-- ==== Sys2Proof/Machine/Table.lean ====
section
/-! DEFINITION. The BUS8 rows of spec/opcode_table.json as data, in table order, and the first-match reading of the table
that 30_encoding R101 describes. The decoder is written from the address map instead; an obligation says the two agree. -/

namespace Sys2Proof

/-- One BUS8 row (R101): its mask and match over the 26-bit key, its address range (the whole space where the table gives
none), and the group of R101's order it belongs to. -/
structure BusRow where
  mnemonic : String
  mask : BitVec 26
  pattern : BitVec 26
  lo : Nat
  hi : Nat
  group : Region
deriving DecidableEq, Repr

/-- Whether a row matches a key (R101). -/
def BusRow.selects (r : BusRow) (k : BitVec 26) : Bool :=
  k &&& r.mask == r.pattern && decide (r.lo ≤ k.toNat % 2 ^ 24) && decide (k.toNat % 2 ^ 24 ≤ r.hi)

/-- The RAM rows. -/
def ramRows : List BusRow :=
  [⟨"RAM_R8", 0x3000000, 0x0000000, 0x000000, Config.ramSize - 1, .ram⟩,
   ⟨"RAM_W8", 0x3000000, 0x2000000, 0x000000, Config.ramSize - 1, .ram⟩]

/-- The sound-chip rows. -/
def psgRows : List BusRow :=
  [⟨"PSG_SEL_W8", 0x3FFFF03, 0x2FF8800, 0, 0xFFFFFF, .psg⟩,
   ⟨"PSG_SEL_R8", 0x3FFFF03, 0x0FF8800, 0, 0xFFFFFF, .psg⟩,
   ⟨"PSG_DATA_W8", 0x3FFFF03, 0x2FF8802, 0, 0xFFFFFF, .psg⟩,
   ⟨"PSG_DATA_R8", 0x3FFFF03, 0x0FF8802, 0, 0xFFFFFF, .psg⟩,
   ⟨"PSG_ODD_W8", 0x3FFFF01, 0x2FF8801, 0, 0xFFFFFF, .psg⟩,
   ⟨"PSG_ODD_R8", 0x3FFFF01, 0x0FF8801, 0, 0xFFFFFF, .psg⟩]

/-- The DMA-PCM rows: specific registers, then the catch-all. -/
def dmaRows : List BusRow :=
  [⟨"DMA_CTRL_R8", 0x3FFFFFF, 0x0FF8901, 0, 0xFFFFFF, .dma⟩,
   ⟨"DMA_CTRL_W8", 0x3FFFFFF, 0x2FF8901, 0, 0xFFFFFF, .dma⟩,
   ⟨"DMA_START_HI_R8", 0x3FFFFFF, 0x0FF8903, 0, 0xFFFFFF, .dma⟩,
   ⟨"DMA_START_HI_W8", 0x3FFFFFF, 0x2FF8903, 0, 0xFFFFFF, .dma⟩,
   ⟨"DMA_START_MID_R8", 0x3FFFFFF, 0x0FF8905, 0, 0xFFFFFF, .dma⟩,
   ⟨"DMA_START_MID_W8", 0x3FFFFFF, 0x2FF8905, 0, 0xFFFFFF, .dma⟩,
   ⟨"DMA_START_LO_R8", 0x3FFFFFF, 0x0FF8907, 0, 0xFFFFFF, .dma⟩,
   ⟨"DMA_START_LO_W8", 0x3FFFFFF, 0x2FF8907, 0, 0xFFFFFF, .dma⟩,
   ⟨"DMA_CNT_HI_R8", 0x3FFFFFF, 0x0FF8909, 0, 0xFFFFFF, .dma⟩,
   ⟨"DMA_CNT_HI_W8", 0x3FFFFFF, 0x2FF8909, 0, 0xFFFFFF, .dma⟩,
   ⟨"DMA_CNT_MID_R8", 0x3FFFFFF, 0x0FF890B, 0, 0xFFFFFF, .dma⟩,
   ⟨"DMA_CNT_MID_W8", 0x3FFFFFF, 0x2FF890B, 0, 0xFFFFFF, .dma⟩,
   ⟨"DMA_CNT_LO_R8", 0x3FFFFFF, 0x0FF890D, 0, 0xFFFFFF, .dma⟩,
   ⟨"DMA_CNT_LO_W8", 0x3FFFFFF, 0x2FF890D, 0, 0xFFFFFF, .dma⟩,
   ⟨"DMA_END_HI_R8", 0x3FFFFFF, 0x0FF890F, 0, 0xFFFFFF, .dma⟩,
   ⟨"DMA_END_HI_W8", 0x3FFFFFF, 0x2FF890F, 0, 0xFFFFFF, .dma⟩,
   ⟨"DMA_END_MID_R8", 0x3FFFFFF, 0x0FF8911, 0, 0xFFFFFF, .dma⟩,
   ⟨"DMA_END_MID_W8", 0x3FFFFFF, 0x2FF8911, 0, 0xFFFFFF, .dma⟩,
   ⟨"DMA_END_LO_R8", 0x3FFFFFF, 0x0FF8913, 0, 0xFFFFFF, .dma⟩,
   ⟨"DMA_END_LO_W8", 0x3FFFFFF, 0x2FF8913, 0, 0xFFFFFF, .dma⟩,
   ⟨"DMA_MODE_R8", 0x3FFFFFF, 0x0FF8921, 0, 0xFFFFFF, .dma⟩,
   ⟨"DMA_MODE_W8", 0x3FFFFFF, 0x2FF8921, 0, 0xFFFFFF, .dma⟩,
   ⟨"DMA_MW_DATA_HI_R8", 0x3FFFFFF, 0x0FF8922, 0, 0xFFFFFF, .dma⟩,
   ⟨"DMA_MW_DATA_HI_W8", 0x3FFFFFF, 0x2FF8922, 0, 0xFFFFFF, .dma⟩,
   ⟨"DMA_MW_DATA_LO_R8", 0x3FFFFFF, 0x0FF8923, 0, 0xFFFFFF, .dma⟩,
   ⟨"DMA_MW_DATA_LO_W8", 0x3FFFFFF, 0x2FF8923, 0, 0xFFFFFF, .dma⟩,
   ⟨"DMA_MW_MASK_HI_R8", 0x3FFFFFF, 0x0FF8924, 0, 0xFFFFFF, .dma⟩,
   ⟨"DMA_MW_MASK_HI_W8", 0x3FFFFFF, 0x2FF8924, 0, 0xFFFFFF, .dma⟩,
   ⟨"DMA_MW_MASK_LO_R8", 0x3FFFFFF, 0x0FF8925, 0, 0xFFFFFF, .dma⟩,
   ⟨"DMA_MW_MASK_LO_W8", 0x3FFFFFF, 0x2FF8925, 0, 0xFFFFFF, .dma⟩,
   ⟨"DMA_UNUSED_R8", 0x3FFFF00, 0x0FF8900, 0xFF8900, 0xFF8925, .dma⟩,
   ⟨"DMA_UNUSED_W8", 0x3FFFF00, 0x2FF8900, 0xFF8900, 0xFF8925, .dma⟩]

/-- The timer rows: specific registers, then the catch-all. -/
def mfpRows : List BusRow :=
  [⟨"MFP_GPIP_R8", 0x3FFFFFF, 0x0FFFA01, 0, 0xFFFFFF, .mfp⟩,
   ⟨"MFP_GPIP_W8", 0x3FFFFFF, 0x2FFFA01, 0, 0xFFFFFF, .mfp⟩,
   ⟨"MFP_AER_R8", 0x3FFFFFF, 0x0FFFA03, 0, 0xFFFFFF, .mfp⟩,
   ⟨"MFP_AER_W8", 0x3FFFFFF, 0x2FFFA03, 0, 0xFFFFFF, .mfp⟩,
   ⟨"MFP_DDR_R8", 0x3FFFFFF, 0x0FFFA05, 0, 0xFFFFFF, .mfp⟩,
   ⟨"MFP_DDR_W8", 0x3FFFFFF, 0x2FFFA05, 0, 0xFFFFFF, .mfp⟩,
   ⟨"MFP_IERA_R8", 0x3FFFFFF, 0x0FFFA07, 0, 0xFFFFFF, .mfp⟩,
   ⟨"MFP_IERA_W8", 0x3FFFFFF, 0x2FFFA07, 0, 0xFFFFFF, .mfp⟩,
   ⟨"MFP_IERB_R8", 0x3FFFFFF, 0x0FFFA09, 0, 0xFFFFFF, .mfp⟩,
   ⟨"MFP_IERB_W8", 0x3FFFFFF, 0x2FFFA09, 0, 0xFFFFFF, .mfp⟩,
   ⟨"MFP_IPRA_R8", 0x3FFFFFF, 0x0FFFA0B, 0, 0xFFFFFF, .mfp⟩,
   ⟨"MFP_IPRA_W8", 0x3FFFFFF, 0x2FFFA0B, 0, 0xFFFFFF, .mfp⟩,
   ⟨"MFP_IPRB_R8", 0x3FFFFFF, 0x0FFFA0D, 0, 0xFFFFFF, .mfp⟩,
   ⟨"MFP_IPRB_W8", 0x3FFFFFF, 0x2FFFA0D, 0, 0xFFFFFF, .mfp⟩,
   ⟨"MFP_ISRA_R8", 0x3FFFFFF, 0x0FFFA0F, 0, 0xFFFFFF, .mfp⟩,
   ⟨"MFP_ISRA_W8", 0x3FFFFFF, 0x2FFFA0F, 0, 0xFFFFFF, .mfp⟩,
   ⟨"MFP_ISRB_R8", 0x3FFFFFF, 0x0FFFA11, 0, 0xFFFFFF, .mfp⟩,
   ⟨"MFP_ISRB_W8", 0x3FFFFFF, 0x2FFFA11, 0, 0xFFFFFF, .mfp⟩,
   ⟨"MFP_IMRA_R8", 0x3FFFFFF, 0x0FFFA13, 0, 0xFFFFFF, .mfp⟩,
   ⟨"MFP_IMRA_W8", 0x3FFFFFF, 0x2FFFA13, 0, 0xFFFFFF, .mfp⟩,
   ⟨"MFP_IMRB_R8", 0x3FFFFFF, 0x0FFFA15, 0, 0xFFFFFF, .mfp⟩,
   ⟨"MFP_IMRB_W8", 0x3FFFFFF, 0x2FFFA15, 0, 0xFFFFFF, .mfp⟩,
   ⟨"MFP_VR_R8", 0x3FFFFFF, 0x0FFFA17, 0, 0xFFFFFF, .mfp⟩,
   ⟨"MFP_VR_W8", 0x3FFFFFF, 0x2FFFA17, 0, 0xFFFFFF, .mfp⟩,
   ⟨"MFP_TACR_R8", 0x3FFFFFF, 0x0FFFA19, 0, 0xFFFFFF, .mfp⟩,
   ⟨"MFP_TACR_W8", 0x3FFFFFF, 0x2FFFA19, 0, 0xFFFFFF, .mfp⟩,
   ⟨"MFP_TBCR_R8", 0x3FFFFFF, 0x0FFFA1B, 0, 0xFFFFFF, .mfp⟩,
   ⟨"MFP_TBCR_W8", 0x3FFFFFF, 0x2FFFA1B, 0, 0xFFFFFF, .mfp⟩,
   ⟨"MFP_TCDCR_R8", 0x3FFFFFF, 0x0FFFA1D, 0, 0xFFFFFF, .mfp⟩,
   ⟨"MFP_TCDCR_W8", 0x3FFFFFF, 0x2FFFA1D, 0, 0xFFFFFF, .mfp⟩,
   ⟨"MFP_TADR_R8", 0x3FFFFFF, 0x0FFFA1F, 0, 0xFFFFFF, .mfp⟩,
   ⟨"MFP_TADR_W8", 0x3FFFFFF, 0x2FFFA1F, 0, 0xFFFFFF, .mfp⟩,
   ⟨"MFP_TBDR_R8", 0x3FFFFFF, 0x0FFFA21, 0, 0xFFFFFF, .mfp⟩,
   ⟨"MFP_TBDR_W8", 0x3FFFFFF, 0x2FFFA21, 0, 0xFFFFFF, .mfp⟩,
   ⟨"MFP_TCDR_R8", 0x3FFFFFF, 0x0FFFA23, 0, 0xFFFFFF, .mfp⟩,
   ⟨"MFP_TCDR_W8", 0x3FFFFFF, 0x2FFFA23, 0, 0xFFFFFF, .mfp⟩,
   ⟨"MFP_TDDR_R8", 0x3FFFFFF, 0x0FFFA25, 0, 0xFFFFFF, .mfp⟩,
   ⟨"MFP_TDDR_W8", 0x3FFFFFF, 0x2FFFA25, 0, 0xFFFFFF, .mfp⟩,
   ⟨"MFP_EVEN_R8", 0x3FFFF01, 0x0FFFA00, 0xFFFA00, 0xFFFA24, .mfp⟩,
   ⟨"MFP_EVEN_W8", 0x3FFFF01, 0x2FFFA00, 0xFFFA00, 0xFFFA24, .mfp⟩]

/-- The open-bus rows. -/
def openBusRows : List BusRow :=
  [⟨"OPEN_R8", 0x3000000, 0x0000000, 0, 0xFFFFFF, .openBus⟩,
   ⟨"OPEN_W8", 0x3000000, 0x2000000, 0, 0xFFFFFF, .openBus⟩]

/-- The BUS8 rows in table order (R101). -/
def busTable : List BusRow :=
  ramRows ++ psgRows ++ dmaRows ++ mfpRows ++ openBusRows

/-- The row R101 selects: the first that matches. -/
def selectRow (k : BitVec 26) : Option BusRow := busTable.find? fun r => r.selects k

/-- The table's mnemonic of an operation. -/
def Instr.mnemonic : Instr → String
  | .ramR8 _ => "RAM_R8"
  | .ramW8 _ _ => "RAM_W8"
  | .psgSelW8 _ _ => "PSG_SEL_W8"
  | .psgSelR8 _ => "PSG_SEL_R8"
  | .psgDataW8 _ _ => "PSG_DATA_W8"
  | .psgDataR8 _ => "PSG_DATA_R8"
  | .psgOddW8 _ _ => "PSG_ODD_W8"
  | .psgOddR8 _ => "PSG_ODD_R8"
  | .dmaCtrlR8 => "DMA_CTRL_R8"
  | .dmaCtrlW8 _ => "DMA_CTRL_W8"
  | .dmaStartHiR8 => "DMA_START_HI_R8"
  | .dmaStartHiW8 _ => "DMA_START_HI_W8"
  | .dmaStartMidR8 => "DMA_START_MID_R8"
  | .dmaStartMidW8 _ => "DMA_START_MID_W8"
  | .dmaStartLoR8 => "DMA_START_LO_R8"
  | .dmaStartLoW8 _ => "DMA_START_LO_W8"
  | .dmaCntHiR8 => "DMA_CNT_HI_R8"
  | .dmaCntHiW8 _ => "DMA_CNT_HI_W8"
  | .dmaCntMidR8 => "DMA_CNT_MID_R8"
  | .dmaCntMidW8 _ => "DMA_CNT_MID_W8"
  | .dmaCntLoR8 => "DMA_CNT_LO_R8"
  | .dmaCntLoW8 _ => "DMA_CNT_LO_W8"
  | .dmaEndHiR8 => "DMA_END_HI_R8"
  | .dmaEndHiW8 _ => "DMA_END_HI_W8"
  | .dmaEndMidR8 => "DMA_END_MID_R8"
  | .dmaEndMidW8 _ => "DMA_END_MID_W8"
  | .dmaEndLoR8 => "DMA_END_LO_R8"
  | .dmaEndLoW8 _ => "DMA_END_LO_W8"
  | .dmaModeR8 => "DMA_MODE_R8"
  | .dmaModeW8 _ => "DMA_MODE_W8"
  | .dmaMwDataHiR8 => "DMA_MW_DATA_HI_R8"
  | .dmaMwDataHiW8 _ => "DMA_MW_DATA_HI_W8"
  | .dmaMwDataLoR8 => "DMA_MW_DATA_LO_R8"
  | .dmaMwDataLoW8 _ => "DMA_MW_DATA_LO_W8"
  | .dmaMwMaskHiR8 => "DMA_MW_MASK_HI_R8"
  | .dmaMwMaskHiW8 _ => "DMA_MW_MASK_HI_W8"
  | .dmaMwMaskLoR8 => "DMA_MW_MASK_LO_R8"
  | .dmaMwMaskLoW8 _ => "DMA_MW_MASK_LO_W8"
  | .dmaUnusedR8 _ => "DMA_UNUSED_R8"
  | .dmaUnusedW8 _ _ => "DMA_UNUSED_W8"
  | .mfpGpipR8 => "MFP_GPIP_R8"
  | .mfpGpipW8 _ => "MFP_GPIP_W8"
  | .mfpAerR8 => "MFP_AER_R8"
  | .mfpAerW8 _ => "MFP_AER_W8"
  | .mfpDdrR8 => "MFP_DDR_R8"
  | .mfpDdrW8 _ => "MFP_DDR_W8"
  | .mfpIeraR8 => "MFP_IERA_R8"
  | .mfpIeraW8 _ => "MFP_IERA_W8"
  | .mfpIerbR8 => "MFP_IERB_R8"
  | .mfpIerbW8 _ => "MFP_IERB_W8"
  | .mfpIpraR8 => "MFP_IPRA_R8"
  | .mfpIpraW8 _ => "MFP_IPRA_W8"
  | .mfpIprbR8 => "MFP_IPRB_R8"
  | .mfpIprbW8 _ => "MFP_IPRB_W8"
  | .mfpIsraR8 => "MFP_ISRA_R8"
  | .mfpIsraW8 _ => "MFP_ISRA_W8"
  | .mfpIsrbR8 => "MFP_ISRB_R8"
  | .mfpIsrbW8 _ => "MFP_ISRB_W8"
  | .mfpImraR8 => "MFP_IMRA_R8"
  | .mfpImraW8 _ => "MFP_IMRA_W8"
  | .mfpImrbR8 => "MFP_IMRB_R8"
  | .mfpImrbW8 _ => "MFP_IMRB_W8"
  | .mfpVrR8 => "MFP_VR_R8"
  | .mfpVrW8 _ => "MFP_VR_W8"
  | .mfpTacrR8 => "MFP_TACR_R8"
  | .mfpTacrW8 _ => "MFP_TACR_W8"
  | .mfpTbcrR8 => "MFP_TBCR_R8"
  | .mfpTbcrW8 _ => "MFP_TBCR_W8"
  | .mfpTcdcrR8 => "MFP_TCDCR_R8"
  | .mfpTcdcrW8 _ => "MFP_TCDCR_W8"
  | .mfpTadrR8 => "MFP_TADR_R8"
  | .mfpTadrW8 _ => "MFP_TADR_W8"
  | .mfpTbdrR8 => "MFP_TBDR_R8"
  | .mfpTbdrW8 _ => "MFP_TBDR_W8"
  | .mfpTcdrR8 => "MFP_TCDR_R8"
  | .mfpTcdrW8 _ => "MFP_TCDR_W8"
  | .mfpTddrR8 => "MFP_TDDR_R8"
  | .mfpTddrW8 _ => "MFP_TDDR_W8"
  | .mfpEvenR8 _ => "MFP_EVEN_R8"
  | .mfpEvenW8 _ _ => "MFP_EVEN_W8"
  | .openR8 _ => "OPEN_R8"
  | .openW8 _ _ => "OPEN_W8"
  | .psgWrR0 _ => "PSG_WR_R0"
  | .psgWrR1 _ => "PSG_WR_R1"
  | .psgWrR2 _ => "PSG_WR_R2"
  | .psgWrR3 _ => "PSG_WR_R3"
  | .psgWrR4 _ => "PSG_WR_R4"
  | .psgWrR5 _ => "PSG_WR_R5"
  | .psgWrR6 _ => "PSG_WR_R6"
  | .psgWrR7 _ => "PSG_WR_R7"
  | .psgWrR8 _ => "PSG_WR_R8"
  | .psgWrR9 _ => "PSG_WR_R9"
  | .psgWrR10 _ => "PSG_WR_R10"
  | .psgWrR11 _ => "PSG_WR_R11"
  | .psgWrR12 _ => "PSG_WR_R12"
  | .psgWrR13 _ => "PSG_WR_R13"
  | .psgWrR14 _ => "PSG_WR_R14"
  | .psgWrR15 _ => "PSG_WR_R15"
  | .sysReset _ => "SYS_RESET"
  | .sysSample => "SYS_SAMPLE"
  | .psgReset _ _ => "PSG_RESET"
  | .psgTick => "PSG_TICK"
  | .psgSample => "PSG_SAMPLE"
  | .mfpReset _ => "MFP_RESET"
  | .mfpTick _ => "MFP_TICK"
  | .mfpSignal _ => "MFP_SIGNAL"
  | .dmaReset _ => "DMA_RESET"
  | .dmaSample => "DMA_SAMPLE"

end Sys2Proof
end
◇ ◇ ◇ ◇
Exercise goal: In the records above, find each line that mentions the word "ramSize", and copy it.

Response for this exercise:
  [⟨"RAM_R8", 0x3000000, 0x0000000, 0x000000, Config.ramSize - 1, .ram⟩,
   ⟨"RAM_W8", 0x3000000, 0x2000000, 0x000000, Config.ramSize - 1, .ram⟩]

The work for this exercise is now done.